# Given records:
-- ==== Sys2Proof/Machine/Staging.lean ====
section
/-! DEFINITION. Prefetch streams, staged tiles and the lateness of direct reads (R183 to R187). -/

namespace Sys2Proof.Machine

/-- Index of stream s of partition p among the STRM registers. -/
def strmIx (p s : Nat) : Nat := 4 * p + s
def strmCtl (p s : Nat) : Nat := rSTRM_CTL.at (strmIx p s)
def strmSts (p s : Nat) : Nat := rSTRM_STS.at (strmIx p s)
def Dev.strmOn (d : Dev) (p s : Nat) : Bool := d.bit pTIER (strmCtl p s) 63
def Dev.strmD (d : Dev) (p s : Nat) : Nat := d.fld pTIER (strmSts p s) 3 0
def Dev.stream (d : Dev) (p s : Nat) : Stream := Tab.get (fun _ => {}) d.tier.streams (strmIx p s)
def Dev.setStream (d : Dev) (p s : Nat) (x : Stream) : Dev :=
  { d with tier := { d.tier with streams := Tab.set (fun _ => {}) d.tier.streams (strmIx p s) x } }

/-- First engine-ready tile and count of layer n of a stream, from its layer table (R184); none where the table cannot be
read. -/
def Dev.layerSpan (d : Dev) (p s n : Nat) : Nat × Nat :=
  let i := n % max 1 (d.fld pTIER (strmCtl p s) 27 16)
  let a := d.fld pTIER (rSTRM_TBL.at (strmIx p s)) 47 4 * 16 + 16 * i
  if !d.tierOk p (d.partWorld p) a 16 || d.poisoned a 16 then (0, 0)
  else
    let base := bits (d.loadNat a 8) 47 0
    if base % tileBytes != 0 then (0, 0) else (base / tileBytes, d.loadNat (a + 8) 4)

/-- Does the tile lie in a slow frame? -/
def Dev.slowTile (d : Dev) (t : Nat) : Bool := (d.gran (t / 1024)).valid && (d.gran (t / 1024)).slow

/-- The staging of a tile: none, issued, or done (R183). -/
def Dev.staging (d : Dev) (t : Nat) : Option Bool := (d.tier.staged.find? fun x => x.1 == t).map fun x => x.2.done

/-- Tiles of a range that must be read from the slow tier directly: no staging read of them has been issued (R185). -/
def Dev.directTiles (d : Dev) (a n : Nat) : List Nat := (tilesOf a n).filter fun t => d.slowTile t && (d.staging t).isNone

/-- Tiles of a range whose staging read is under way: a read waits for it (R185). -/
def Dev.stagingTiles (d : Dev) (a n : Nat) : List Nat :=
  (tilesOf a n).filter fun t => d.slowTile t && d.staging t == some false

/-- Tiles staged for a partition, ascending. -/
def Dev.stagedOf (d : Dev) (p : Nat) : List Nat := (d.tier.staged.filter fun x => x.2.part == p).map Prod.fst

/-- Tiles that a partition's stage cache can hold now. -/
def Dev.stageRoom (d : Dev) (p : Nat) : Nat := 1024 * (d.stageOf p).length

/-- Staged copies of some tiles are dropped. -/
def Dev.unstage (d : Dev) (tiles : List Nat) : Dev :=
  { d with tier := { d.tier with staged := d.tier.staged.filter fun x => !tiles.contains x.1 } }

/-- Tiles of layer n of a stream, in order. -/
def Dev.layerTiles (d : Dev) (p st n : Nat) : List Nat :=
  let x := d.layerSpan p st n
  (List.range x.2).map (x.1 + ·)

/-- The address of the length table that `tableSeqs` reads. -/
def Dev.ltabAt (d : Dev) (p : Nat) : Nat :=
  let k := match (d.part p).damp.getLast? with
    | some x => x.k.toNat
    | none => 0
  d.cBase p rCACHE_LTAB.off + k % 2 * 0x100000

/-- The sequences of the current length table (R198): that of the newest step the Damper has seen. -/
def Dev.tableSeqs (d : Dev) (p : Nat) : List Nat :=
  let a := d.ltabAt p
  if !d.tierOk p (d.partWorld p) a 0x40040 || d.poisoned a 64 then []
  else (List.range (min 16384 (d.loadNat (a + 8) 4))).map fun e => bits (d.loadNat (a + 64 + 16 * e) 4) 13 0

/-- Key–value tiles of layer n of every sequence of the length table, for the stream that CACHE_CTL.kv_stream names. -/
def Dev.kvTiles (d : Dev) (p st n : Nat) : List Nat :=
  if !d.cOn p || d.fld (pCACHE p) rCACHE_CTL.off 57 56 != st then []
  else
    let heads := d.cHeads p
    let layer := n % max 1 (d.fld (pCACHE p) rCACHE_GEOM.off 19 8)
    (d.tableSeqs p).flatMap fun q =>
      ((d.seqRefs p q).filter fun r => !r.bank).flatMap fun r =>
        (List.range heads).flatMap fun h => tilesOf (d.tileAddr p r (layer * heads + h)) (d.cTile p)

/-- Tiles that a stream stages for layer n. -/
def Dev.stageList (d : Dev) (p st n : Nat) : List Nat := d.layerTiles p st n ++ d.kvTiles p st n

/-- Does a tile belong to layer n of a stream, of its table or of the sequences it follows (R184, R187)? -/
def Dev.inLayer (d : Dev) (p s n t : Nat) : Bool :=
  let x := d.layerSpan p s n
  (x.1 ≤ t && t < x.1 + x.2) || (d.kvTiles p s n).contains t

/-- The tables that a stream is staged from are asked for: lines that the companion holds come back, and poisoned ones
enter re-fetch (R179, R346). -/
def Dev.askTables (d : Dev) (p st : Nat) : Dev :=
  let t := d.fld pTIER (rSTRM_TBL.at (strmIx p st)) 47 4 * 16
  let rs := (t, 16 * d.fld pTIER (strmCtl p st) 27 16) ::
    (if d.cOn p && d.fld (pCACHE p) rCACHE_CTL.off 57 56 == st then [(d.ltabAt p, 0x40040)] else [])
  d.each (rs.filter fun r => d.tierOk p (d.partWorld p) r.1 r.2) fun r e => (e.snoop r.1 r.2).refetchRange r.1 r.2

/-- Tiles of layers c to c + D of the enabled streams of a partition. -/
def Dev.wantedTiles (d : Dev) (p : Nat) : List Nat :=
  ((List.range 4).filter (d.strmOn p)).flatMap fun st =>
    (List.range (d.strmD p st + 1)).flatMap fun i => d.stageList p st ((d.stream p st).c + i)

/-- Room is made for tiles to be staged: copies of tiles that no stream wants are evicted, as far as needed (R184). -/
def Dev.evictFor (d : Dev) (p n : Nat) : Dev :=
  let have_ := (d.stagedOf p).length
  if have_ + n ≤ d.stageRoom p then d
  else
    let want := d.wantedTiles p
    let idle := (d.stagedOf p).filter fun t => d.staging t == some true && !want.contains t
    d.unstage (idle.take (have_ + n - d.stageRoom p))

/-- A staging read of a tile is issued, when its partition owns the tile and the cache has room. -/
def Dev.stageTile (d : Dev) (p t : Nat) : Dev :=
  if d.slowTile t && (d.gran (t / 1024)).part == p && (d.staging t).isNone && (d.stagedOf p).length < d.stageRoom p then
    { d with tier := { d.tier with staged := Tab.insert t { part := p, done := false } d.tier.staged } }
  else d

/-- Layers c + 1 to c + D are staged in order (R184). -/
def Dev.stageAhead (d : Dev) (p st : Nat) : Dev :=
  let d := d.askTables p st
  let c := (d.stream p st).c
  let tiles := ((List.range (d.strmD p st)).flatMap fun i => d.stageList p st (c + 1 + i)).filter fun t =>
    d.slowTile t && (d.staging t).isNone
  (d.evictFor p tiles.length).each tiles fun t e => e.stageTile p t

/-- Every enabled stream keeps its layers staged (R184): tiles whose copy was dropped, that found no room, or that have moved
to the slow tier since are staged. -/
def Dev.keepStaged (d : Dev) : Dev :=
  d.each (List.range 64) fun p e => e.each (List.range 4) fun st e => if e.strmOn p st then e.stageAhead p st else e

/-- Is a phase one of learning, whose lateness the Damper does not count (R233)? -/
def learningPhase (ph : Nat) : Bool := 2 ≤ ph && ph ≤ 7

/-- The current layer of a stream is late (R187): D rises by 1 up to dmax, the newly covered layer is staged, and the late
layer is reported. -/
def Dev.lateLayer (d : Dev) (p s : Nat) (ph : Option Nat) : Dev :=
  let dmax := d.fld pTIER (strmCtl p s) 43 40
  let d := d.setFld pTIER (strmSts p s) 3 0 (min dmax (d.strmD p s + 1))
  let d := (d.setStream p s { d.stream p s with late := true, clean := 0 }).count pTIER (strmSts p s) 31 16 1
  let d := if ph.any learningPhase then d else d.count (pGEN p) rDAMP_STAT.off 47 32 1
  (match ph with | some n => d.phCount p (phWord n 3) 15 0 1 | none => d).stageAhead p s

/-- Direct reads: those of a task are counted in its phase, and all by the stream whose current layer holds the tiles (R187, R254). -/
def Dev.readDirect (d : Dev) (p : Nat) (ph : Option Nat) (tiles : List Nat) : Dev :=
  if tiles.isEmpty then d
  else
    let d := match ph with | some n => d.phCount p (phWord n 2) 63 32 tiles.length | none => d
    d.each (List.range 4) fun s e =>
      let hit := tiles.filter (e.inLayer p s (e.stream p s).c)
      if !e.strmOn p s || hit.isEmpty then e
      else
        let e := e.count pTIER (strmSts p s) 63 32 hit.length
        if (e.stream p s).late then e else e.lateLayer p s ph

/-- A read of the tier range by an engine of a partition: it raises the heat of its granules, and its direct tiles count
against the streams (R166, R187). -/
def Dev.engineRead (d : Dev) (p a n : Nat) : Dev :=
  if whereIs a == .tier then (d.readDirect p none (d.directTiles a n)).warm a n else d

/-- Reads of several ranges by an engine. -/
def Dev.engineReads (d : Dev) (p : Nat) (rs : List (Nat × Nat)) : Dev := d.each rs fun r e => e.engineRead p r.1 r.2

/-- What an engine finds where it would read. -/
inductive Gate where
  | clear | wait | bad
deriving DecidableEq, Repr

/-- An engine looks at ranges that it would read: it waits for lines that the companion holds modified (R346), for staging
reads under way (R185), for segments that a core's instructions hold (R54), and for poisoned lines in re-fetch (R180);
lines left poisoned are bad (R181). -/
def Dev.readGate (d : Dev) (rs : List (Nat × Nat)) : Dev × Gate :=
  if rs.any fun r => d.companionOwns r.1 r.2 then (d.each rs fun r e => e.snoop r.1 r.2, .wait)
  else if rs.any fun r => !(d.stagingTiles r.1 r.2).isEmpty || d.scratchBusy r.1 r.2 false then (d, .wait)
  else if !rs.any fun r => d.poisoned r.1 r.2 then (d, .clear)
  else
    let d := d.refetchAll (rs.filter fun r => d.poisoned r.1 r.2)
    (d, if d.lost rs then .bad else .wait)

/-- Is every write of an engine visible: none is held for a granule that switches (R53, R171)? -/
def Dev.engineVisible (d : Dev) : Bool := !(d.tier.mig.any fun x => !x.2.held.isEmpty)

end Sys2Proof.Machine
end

# Problem to work on:
What you give back must be the stretch above, starting at the line with "staged := Tab.insert" and ending at the line with "(d.evictFor p tiles.length).each", copied exactly.

# Solution to this exercise:
    { d with tier := { d.tier with staged := Tab.insert t { part := p, done := false } d.tier.staged } }
  else d

/-- Layers c + 1 to c + D are staged in order (R184). -/
def Dev.stageAhead (d : Dev) (p st : Nat) : Dev :=
  let d := d.askTables p st
  let c := (d.stream p st).c
  let tiles := ((List.range (d.strmD p st)).flatMap fun i => d.stageList p st (c + 1 + i)).filter fun t =>
    d.slowTile t && (d.staging t).isNone
  (d.evictFor p tiles.length).each tiles fun t e => e.stageTile p t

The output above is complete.